Collected data entries:
=== Section Start ===

/-! ## Compares -/

/-- CMPLTU, CMPLEU and CMPEQ in every format: Pd, unless it is P3, gets the bit of the unsigned comparison if the predicate
holds, nothing else but the pc changes (42_compare.md R221, R222, R223). -/
def Obligations.UnsignedCompareResults : Prop :=
  ∀ (s : State) (p : Pred) (pd : PredReg) (rs rt : Reg) (imm : BitVec 10) (rot : BitVec 4) (ty : ShiftType) (amt : BitVec 5)
    (w : Word),
    let a := (s.reg rs).toNat
    let b1 := (Op2.value s (.short imm rot)).toNat
    let b2 := (Op2.value s (.reg rt ty amt)).toNat
    let b3 := w.toNat
    exec (.cmpltuShort p pd rs imm rot) s = .next (s.afterPred p pd (decide (a < b1))) ∧
    exec (.cmpltuReg p pd rs rt ty amt) s = .next (s.afterPred p pd (decide (a < b2))) ∧
    exec (.cmpltuLong p pd rs w) s = .next (s.afterPred p pd (decide (a < b3))) ∧
    exec (.cmpleuShort p pd rs imm rot) s = .next (s.afterPred p pd (decide (a ≤ b1))) ∧
    exec (.cmpleuReg p pd rs rt ty amt) s = .next (s.afterPred p pd (decide (a ≤ b2))) ∧
    exec (.cmpleuLong p pd rs w) s = .next (s.afterPred p pd (decide (a ≤ b3))) ∧
    exec (.cmpeqShort p pd rs imm rot) s = .next (s.afterPred p pd (decide (a = b1))) ∧
    exec (.cmpeqReg p pd rs rt ty amt) s = .next (s.afterPred p pd (decide (a = b2))) ∧
    exec (.cmpeqLong p pd rs w) s = .next (s.afterPred p pd (decide (a = b3)))

/-- CMPLTS and CMPLES in every format: Pd, unless it is P3, gets the bit of the comparison of the signed values if the
predicate holds, nothing else but the pc changes (42_compare.md R224, R225). -/
def Obligations.SignedCompareResults : Prop :=
  ∀ (s : State) (p : Pred) (pd : PredReg) (rs rt : Reg) (imm : BitVec 10) (rot : BitVec 4) (ty : ShiftType) (amt : BitVec 5)
    (w : Word),
    let a := (s.reg rs).toInt
    let b1 := (Op2.value s (.short imm rot)).toInt
    let b2 := (Op2.value s (.reg rt ty amt)).toInt
    let b3 := w.toInt
    exec (.cmpltsShort p pd rs imm rot) s = .next (s.afterPred p pd (decide (a < b1))) ∧
    exec (.cmpltsReg p pd rs rt ty amt) s = .next (s.afterPred p pd (decide (a < b2))) ∧
    exec (.cmpltsLong p pd rs w) s = .next (s.afterPred p pd (decide (a < b3))) ∧
    exec (.cmplesShort p pd rs imm rot) s = .next (s.afterPred p pd (decide (a ≤ b1))) ∧
    exec (.cmplesReg p pd rs rt ty amt) s = .next (s.afterPred p pd (decide (a ≤ b2))) ∧
    exec (.cmplesLong p pd rs w) s = .next (s.afterPred p pd (decide (a ≤ b3)))

/-- CMPBS in every format: Pd, unless it is P3, says whether some bit selected by Op2 is 1 in Rs, if the predicate holds,
nothing else but the pc changes (42_compare.md R226). -/
def Obligations.CompareBitsSetResults : Prop :=
  ∀ (s : State) (p : Pred) (pd : PredReg) (rs rt : Reg) (imm : BitVec 10) (rot : BitVec 4) (ty : ShiftType) (amt : BitVec 5)
    (w : Word),
    let some1 (b : Word) : Bool := (List.range 32).any fun k => (s.reg rs).getLsbD k && b.getLsbD k
    exec (.cmpbsShort p pd rs imm rot) s = .next (s.afterPred p pd (some1 (Op2.value s (.short imm rot)))) ∧
    exec (.cmpbsReg p pd rs rt ty amt) s = .next (s.afterPred p pd (some1 (Op2.value s (.reg rt ty amt)))) ∧
    exec (.cmpbsLong p pd rs w) s = .next (s.afterPred p pd (some1 w))

/-- CMPBC in every format: Pd, unless it is P3, gets the bit of one of the two readings of the manual, the same for all
operands, if the predicate holds; with a mask of exactly one bit it says that the bit is 0 in Rs. Nothing else but the pc
changes (42_compare.md R227, decision D21, log 10). -/
def Obligations.CompareBitsClearResults : Prop :=
  ∃ allClear : Bool, ∀ (s : State) (p : Pred) (pd : PredReg) (rs rt : Reg) (imm : BitVec 10) (rot : BitVec 4) (ty : ShiftType)
    (amt : BitVec 5) (w : Word),
    let r (b : Word) : Bool := if allClear then s.reg rs &&& b == 0#32 else ~~~(s.reg rs) &&& b != 0#32
    exec (.cmpbcShort p pd rs imm rot) s = .next (s.afterPred p pd (r (Op2.value s (.short imm rot)))) ∧
    exec (.cmpbcReg p pd rs rt ty amt) s = .next (s.afterPred p pd (r (Op2.value s (.reg rt ty amt)))) ∧
    exec (.cmpbcLong p pd rs w) s = .next (s.afterPred p pd (r w)) ∧
    ∀ k, k < 32 → r (1#32 <<< k) = !(s.reg rs).getLsbD k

=== Section End ===

§ **DIRECTIONS FOR THIS TASK**
Word for word, restate the entries that appear above.

§ **YOUR RESPONSE**
/-! ## Compares -/

/-- CMPLTU, CMPLEU and CMPEQ in every format: Pd, unless it is P3, gets the bit of the unsigned comparison if the predicate
holds, nothing else but the pc changes (42_compare.md R221, R222, R223). -/
def Obligations.UnsignedCompareResults : Prop :=
  ∀ (s : State) (p : Pred) (pd : PredReg) (rs rt : Reg) (imm : BitVec 10) (rot : BitVec 4) (ty : ShiftType) (amt : BitVec 5)
    (w : Word),
    let a := (s.reg rs).toNat
    let b1 := (Op2.value s (.short imm rot)).toNat
    let b2 := (Op2.value s (.reg rt ty amt)).toNat
    let b3 := w.toNat
    exec (.cmpltuShort p pd rs imm rot) s = .next (s.afterPred p pd (decide (a < b1))) ∧
    exec (.cmpltuReg p pd rs rt ty amt) s = .next (s.afterPred p pd (decide (a < b2))) ∧
    exec (.cmpltuLong p pd rs w) s = .next (s.afterPred p pd (decide (a < b3))) ∧
    exec (.cmpleuShort p pd rs imm rot) s = .next (s.afterPred p pd (decide (a ≤ b1))) ∧
    exec (.cmpleuReg p pd rs rt ty amt) s = .next (s.afterPred p pd (decide (a ≤ b2))) ∧
    exec (.cmpleuLong p pd rs w) s = .next (s.afterPred p pd (decide (a ≤ b3))) ∧
    exec (.cmpeqShort p pd rs imm rot) s = .next (s.afterPred p pd (decide (a = b1))) ∧
    exec (.cmpeqReg p pd rs rt ty amt) s = .next (s.afterPred p pd (decide (a = b2))) ∧
    exec (.cmpeqLong p pd rs w) s = .next (s.afterPred p pd (decide (a = b3)))

/-- CMPLTS and CMPLES in every format: Pd, unless it is P3, gets the bit of the comparison of the signed values if the
predicate holds, nothing else but the pc changes (42_compare.md R224, R225). -/
def Obligations.SignedCompareResults : Prop :=
  ∀ (s : State) (p : Pred) (pd : PredReg) (rs rt : Reg) (imm : BitVec 10) (rot : BitVec 4) (ty : ShiftType) (amt : BitVec 5)
    (w : Word),
    let a := (s.reg rs).toInt
    let b1 := (Op2.value s (.short imm rot)).toInt
    let b2 := (Op2.value s (.reg rt ty amt)).toInt
    let b3 := w.toInt
    exec (.cmpltsShort p pd rs imm rot) s = .next (s.afterPred p pd (decide (a < b1))) ∧
    exec (.cmpltsReg p pd rs rt ty amt) s = .next (s.afterPred p pd (decide (a < b2))) ∧
    exec (.cmpltsLong p pd rs w) s = .next (s.afterPred p pd (decide (a < b3))) ∧
    exec (.cmplesShort p pd rs imm rot) s = .next (s.afterPred p pd (decide (a ≤ b1))) ∧
    exec (.cmplesReg p pd rs rt ty amt) s = .next (s.afterPred p pd (decide (a ≤ b2))) ∧
    exec (.cmplesLong p pd rs w) s = .next (s.afterPred p pd (decide (a ≤ b3)))

/-- CMPBS in every format: Pd, unless it is P3, says whether some bit selected by Op2 is 1 in Rs, if the predicate holds,
nothing else but the pc changes (42_compare.md R226). -/
def Obligations.CompareBitsSetResults : Prop :=
  ∀ (s : State) (p : Pred) (pd : PredReg) (rs rt : Reg) (imm : BitVec 10) (rot : BitVec 4) (ty : ShiftType) (amt : BitVec 5)
    (w : Word),
    let some1 (b : Word) : Bool := (List.range 32).any fun k => (s.reg rs).getLsbD k && b.getLsbD k
    exec (.cmpbsShort p pd rs imm rot) s = .next (s.afterPred p pd (some1 (Op2.value s (.short imm rot)))) ∧
    exec (.cmpbsReg p pd rs rt ty amt) s = .next (s.afterPred p pd (some1 (Op2.value s (.reg rt ty amt)))) ∧
    exec (.cmpbsLong p pd rs w) s = .next (s.afterPred p pd (some1 w))

/-- CMPBC in every format: Pd, unless it is P3, gets the bit of one of the two readings of the manual, the same for all
operands, if the predicate holds; with a mask of exactly one bit it says that the bit is 0 in Rs. Nothing else but the pc
changes (42_compare.md R227, decision D21, log 10). -/
def Obligations.CompareBitsClearResults : Prop :=
  ∃ allClear : Bool, ∀ (s : State) (p : Pred) (pd : PredReg) (rs rt : Reg) (imm : BitVec 10) (rot : BitVec 4) (ty : ShiftType)
    (amt : BitVec 5) (w : Word),
    let r (b : Word) : Bool := if allClear then s.reg rs &&& b == 0#32 else ~~~(s.reg rs) &&& b != 0#32
    exec (.cmpbcShort p pd rs imm rot) s = .next (s.afterPred p pd (r (Op2.value s (.short imm rot)))) ∧
    exec (.cmpbcReg p pd rs rt ty amt) s = .next (s.afterPred p pd (r (Op2.value s (.reg rt ty amt)))) ∧
    exec (.cmpbcLong p pd rs w) s = .next (s.afterPred p pd (r w)) ∧
    ∀ k, k < 32 → r (1#32 <<< k) = !(s.reg rs).getLsbD k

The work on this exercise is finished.